The property and casualty insurance market continues to achieve single-digit rate increases but analysts maintain there is little indication drivers are in place for a shift to a hard market.

Towers Watson's Commercial Lines Insurance Pricing Survey, which compares second quarter prices this year to last year, shows that commercial-insurance prices in the aggregate increased by 6 percent during over that time. It is the sixth consecutive quarter aggregate prices rose for all commercial lines, says Towers Watson.

The consulting service says workers' compensation and commercial property experienced increases in the high-single digits, while directors and officers and employment practices liability price increases were in the mid-single digits—a “departure from the relatively flat pricing of the last two quarters.”

The figures, based on a survey of U.S. P&C insurers, finds price increases for all account sizes, with mid-market and large accounts seeing higher increases than small accounts

From its recent P&C insurance conference in New York, analysts from Keefe, Bruyette & Woods say the general tone of management-team presentations regarding rate increases can be viewed as “somewhat uninspired,” but “the rate environment does continue to gradually improve, helping to offset the crushing pressures of lower investment yields.”

In a report issued last week, KBW says the consensus appeared to “hover around 5 percent for average rate increases” in most U.S. commercial lines. The rates were about the same as earlier this year, the analysts say, “indicating that there appears to be no momentum or acceleration of rates into a traditional hard market.”

Gradual price increases, KBW says, are being driven by the need for better return on equity by carriers.

KBW says several executives “lamented ongoing economic weakness and pointed out that a real boost to volumes would require a better economy.

The financial performance of insurers is not being helped by the 10-year yield on bonds that is below 2 percent, which is negatively affecting investments through all financial markets.

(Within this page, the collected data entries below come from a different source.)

-- ==== Sys2Proof/Machine/Units.lean ====
section
/-! DEFINITION. The units 0 to 19 and their media (spec/47_input_output.md sections 1, 2, 6): the table of units, characters and
words, tapes, disks, and what IN takes from a medium and OUT sends to it. -/

namespace Sys2Proof.Machine

/-- `size(u)`: the block size of a unit in words (R350). -/
def unitSize (u : Nat) : Nat :=
  if u ≤ 15 then 100 else if u ≤ 17 then 16 else if u = 18 then 24 else 14

/-- `can_input(u)` (R352). -/
def canInput (u : Nat) : Bool :=
  decide (u ≤ 16) || decide (u = 19)

/-- `can_output(u)` (R352). -/
def canOutput (u : Nat) : Bool :=
  decide (u ≤ 15) || (decide (17 ≤ u) && decide (u ≤ 19))

/-- The words of a block of characters: character 5k + j, counting from 1, is byte j of word k, and every sign is + (R354, R355). -/
def blockOfChars (n : Nat) (cs : List Nat) : List Word :=
  (List.range n).map fun k => wordOfBytes .plus (cs.drop (5 * k))

/-- The byte values of a block in order, without the signs (R354, R355). -/
def charsOfBlock (ws : List Word) : List Nat :=
  ws.flatMap wordBytes

/-- An empty tape at its beginning. -/
def tapeEmpty : Tape := ⟨[], 0⟩

/-- `tape_write`: the records after the head are discarded (R360). -/
def tapeWrite (t : Tape) (block : Block) : Tape :=
  ⟨t.recs.take t.pos ++ [block], t.pos + 1⟩

/-- `tape_read`: the record under the head; none past the record last written (R360). -/
def tapeRead (t : Tape) : Option (Block × Tape) :=
  match t.recs[t.pos]? with
  | some block => some (block, ⟨t.recs, t.pos + 1⟩)
  | none => none

/-- `tape_rewind` (R360). -/
def tapeRewind (t : Tape) : Tape := ⟨t.recs, 0⟩

/-- `tape_back`: to the beginning of the tape at most (R360). -/
def tapeBack (t : Tape) (n : Nat) : Tape := ⟨t.recs, t.pos - n⟩

/-- `tape_forward`: none where fewer than n records follow the head (R360). -/
def tapeForward (t : Tape) (n : Nat) : Option Tape :=
  if t.recs.length < t.pos + n then none else some ⟨t.recs, t.pos + n⟩

/-- The tape of a unit 0..7. -/
def Media.tape (m : Media) (u : Nat) : Tape :=
  sparseGet tapeEmpty m.tapes u

/-- The media with one tape replaced. -/
def Media.setTape (m : Media) (u : Nat) (t : Tape) : Media :=
  { m with tapes := sparseSet tapeEmpty m.tapes u t }

/-- The content of a disk block that is not listed: 100 words +0 (log 8). -/
def blankBlock : Block := List.replicate 100 Word.plusZero

/-- `disk[u][k]` (R358). -/
def Media.diskBlock (m : Media) (u k : Nat) : Block :=
  sparseGet blankBlock (sparseGet [] m.disks u) k

/-- The media with one disk block replaced. -/
def Media.setDiskBlock (m : Media) (u k : Nat) (block : Block) : Media :=
  { m with disks := sparseSet [] m.disks u (sparseSet blankBlock (sparseGet [] m.disks u) k block) }

/-- The block of a disk or drum that rX selects: its bytes 4 and 5 as a number (R358). -/
def diskSelect (b : Nat) (rX : Word) : Nat :=
  rX.b4 * b + rX.b5

/-- The next block that IN takes from the medium of a unit, `k` being the disk block selected, and the media afterwards; none where
the unit has no block left to read (R358, R360, R375). -/
def Media.input (m : Media) (u k : Nat) : Option (List Word × Media) :=
  if u ≤ 7 then
    match tapeRead (m.tape u) with
    | some (block, t) => some (block, m.setTape u t)
    | none => none
  else if u ≤ 15 then
    some (m.diskBlock u k, m)
  else if u = 16 then
    match m.deck[m.nextCard]? with
    | some card => some (blockOfChars (unitSize u) card, { m with nextCard := m.nextCard + 1 })
    | none => none
  else
    match m.ptape[m.ppos]? with
    | some cs => some (blockOfChars (unitSize u) cs, { m with ppos := m.ppos + 1 })
    | none => none

/-- The media after OUT has sent a block to a unit (R358, R360, R375). -/
def Media.output (m : Media) (u k : Nat) (block : List Word) : Media :=
  if u ≤ 7 then m.setTape u (tapeWrite (m.tape u) block)
  else if u ≤ 15 then m.setDiskBlock u k block
  else if u = 17 then { m with punched := m.punched ++ [charsOfBlock block] }
  else if u = 18 then { m with printed := m.printed ++ [.line (charsOfBlock block)] }
  else { m with typed := m.typed ++ [charsOfBlock block] }

end Sys2Proof.Machine
end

Utilizing some of the data from the Council of Insurance Agents & Brokers quarterly survey of insurance brokers, Charles L. Ruoff, president of C.R. Market Strategies Inc., says if rates remain at their current level of increase, any discussion about rates moving to a hard market “would not be a rational conclusion.”

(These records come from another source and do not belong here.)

/-- JRED jumps when the unit is ready, JBUS when it is busy; they never wait and change nothing else (47_input_output.md R368, R369). -/
def Obligations.UnitJumps : Prop :=
  ∀ (a : Addr) (u c : Nat) (s : State), cellOk a c s → unitOk u s →
    exec (.jred a u) s = .next (if s.busy u then { s with pc := s.pc + 1 } else { s with rJ := s.pc + 1, pc := c }) ∧
      exec (.jbus a u) s = .next (if s.busy u then { s with rJ := s.pc + 1, pc := c } else { s with pc := s.pc + 1 })

/-- The checks on the unit come first, in their order: the number, its presence, for IN and OUT its direction (47_input_output.md R373;
decision D18 of the spec). -/
def Obligations.UnitChecks : Prop :=
  ∀ (i : Instr) (a : Addr) (u : Nat) (s : State),
    (i = .inp a u ∨ i = .out a u ∨ i = .ioc a u ∨ i = .jred a u ∨ i = .jbus a u) → addrOk a s →
      (19 < u → exec i s = .fault (.invalidUnit s.pc u)) ∧
        (u ≤ 19 → s.installed u = false → exec i s = .fault (.unitAbsent s.pc u)) ∧
        (unitOk u s → i = .inp a u → (u = 17 ∨ u = 18) → exec i s = .fault (.unitDirection s.pc u)) ∧
        (unitOk u s → i = .out a u → u = 16 → exec i s = .fault (.unitDirection s.pc u))

/-- After the checks on the unit: a block outside memory faults, a busy unit holds the instruction with nothing changed, a block that
another transfer owns is `IOHazard` (47_input_output.md R362 to R364, R372, 60_exceptions.md R403; decisions D13 and D29 of the spec). That the
spec's hold is a next state equal to the state before is the model's choice (DESIGN CHOICE, log 13). -/
def Obligations.TransferChecks : Prop :=
  ∀ (i : Instr) (changing : Bool) (a : Addr) (u : Nat) (s : State), unitOk u s → addrOk a s →
    (i = .inp a u ∧ changing = true ∧ canInput u = true) ∨ (i = .out a u ∧ changing = false ∧ canOutput u = true) →
      ((addrSum a s < 0 ∨ 4000 < addrSum a s + unitSize u) → ∃ c, exec i s = .fault (.memoryAddress s.pc c)) ∧
        ∀ lo : Nat, addrSum a s = lo → lo + unitSize u ≤ 4000 →
          (s.busy u = true → exec i s = .next s) ∧
            (s.busy u = false → s.hazard changing lo (unitSize u) ≠ none → ∃ c v, exec i s = .fault (.ioHazard s.pc c v))

/-- IOC on a busy unit is held; what the source gives no control operation for is `IOControlUndefined`; IN and IOC past the record last
written are `TapeImproper`, IN with no card or block left is `InputExhausted` (47_input_output.md R360, R362, R364, R371, R375; decisions
D18 and D19 of the spec). That the spec's hold is a next state equal to the state before is the model's choice (DESIGN CHOICE, log
13). -/
def Obligations.DeviceFaults : Prop :=
  ∀ (a : Addr) (u : Nat) (s : State), unitOk u s → addrOk a s →
    (s.busy u = true → exec (.ioc a u) s = .next s) ∧
      (s.busy u = false → (u = 16 ∨ u = 17 ∨ (8 ≤ u ∧ addrSum a s ≠ 0)) →
        exec (.ioc a u) s = .fault (.ioControlUndefined s.pc u (addrSum a s))) ∧
      (s.busy u = false → u ≤ 7 → 0 < addrSum a s →
        (s.media.tape u).recs.length < (s.media.tape u).pos + (addrSum a s).natAbs →
          exec (.ioc a u) s = .fault (.tapeImproper s.pc u)) ∧
      ∀ lo : Nat, addrSum a s = lo → lo + unitSize u ≤ 4000 → s.busy u = false → s.hazard true lo (unitSize u) = none →
        (u ≤ 7 → (s.media.tape u).recs.length ≤ (s.media.tape u).pos → exec (.inp a u) s = .fault (.tapeImproper s.pc u)) ∧
          (u = 16 → s.media.deck.length ≤ s.media.nextCard → exec (.inp a u) s = .fault (.inputExhausted s.pc u)) ∧
          (u = 19 → s.media.ptape.length ≤ s.media.ppos → exec (.inp a u) s = .fault (.inputExhausted s.pc u))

He notes that the CIAB survey began in the first quarter of 2000 and through that period, prices increased significantly through 2002 before beginning a decline in 2003. Prices dipped below the 1999 level sometime in 2009 and did not climb again until 2011.

This year, rates are coming closer to full cycle, reaching the same level as they were in 1999. The trend, he says, is not pointing to a hard market at this point. He says there are “a reasonable number of [lines of business] where some competition is keeping rates at or below current levels.”

Commenting on the overall state of the insurance market, Jeffrey Carlson, senior consultant, Towers Watson says in an e-mail, “Regarding current market conditions and whether to expect a hard or soft market, it is unclear. A hard market would traditionally be fueled by unprofitable results, inadequate reserves and shortage of capital. I'm not sure we have any of those conditions yet, at least not to a great degree. Our position on reserve adequacy for commercial lines is they are about adequate right now. Our position on commercial lines profitability is that the industry is somewhat unprofitable, but not nearly as bad yet as in prior cycles.”

Updated: Sept. 11, 10:08 a.m. EDT with comments from Jeffrey Carlson.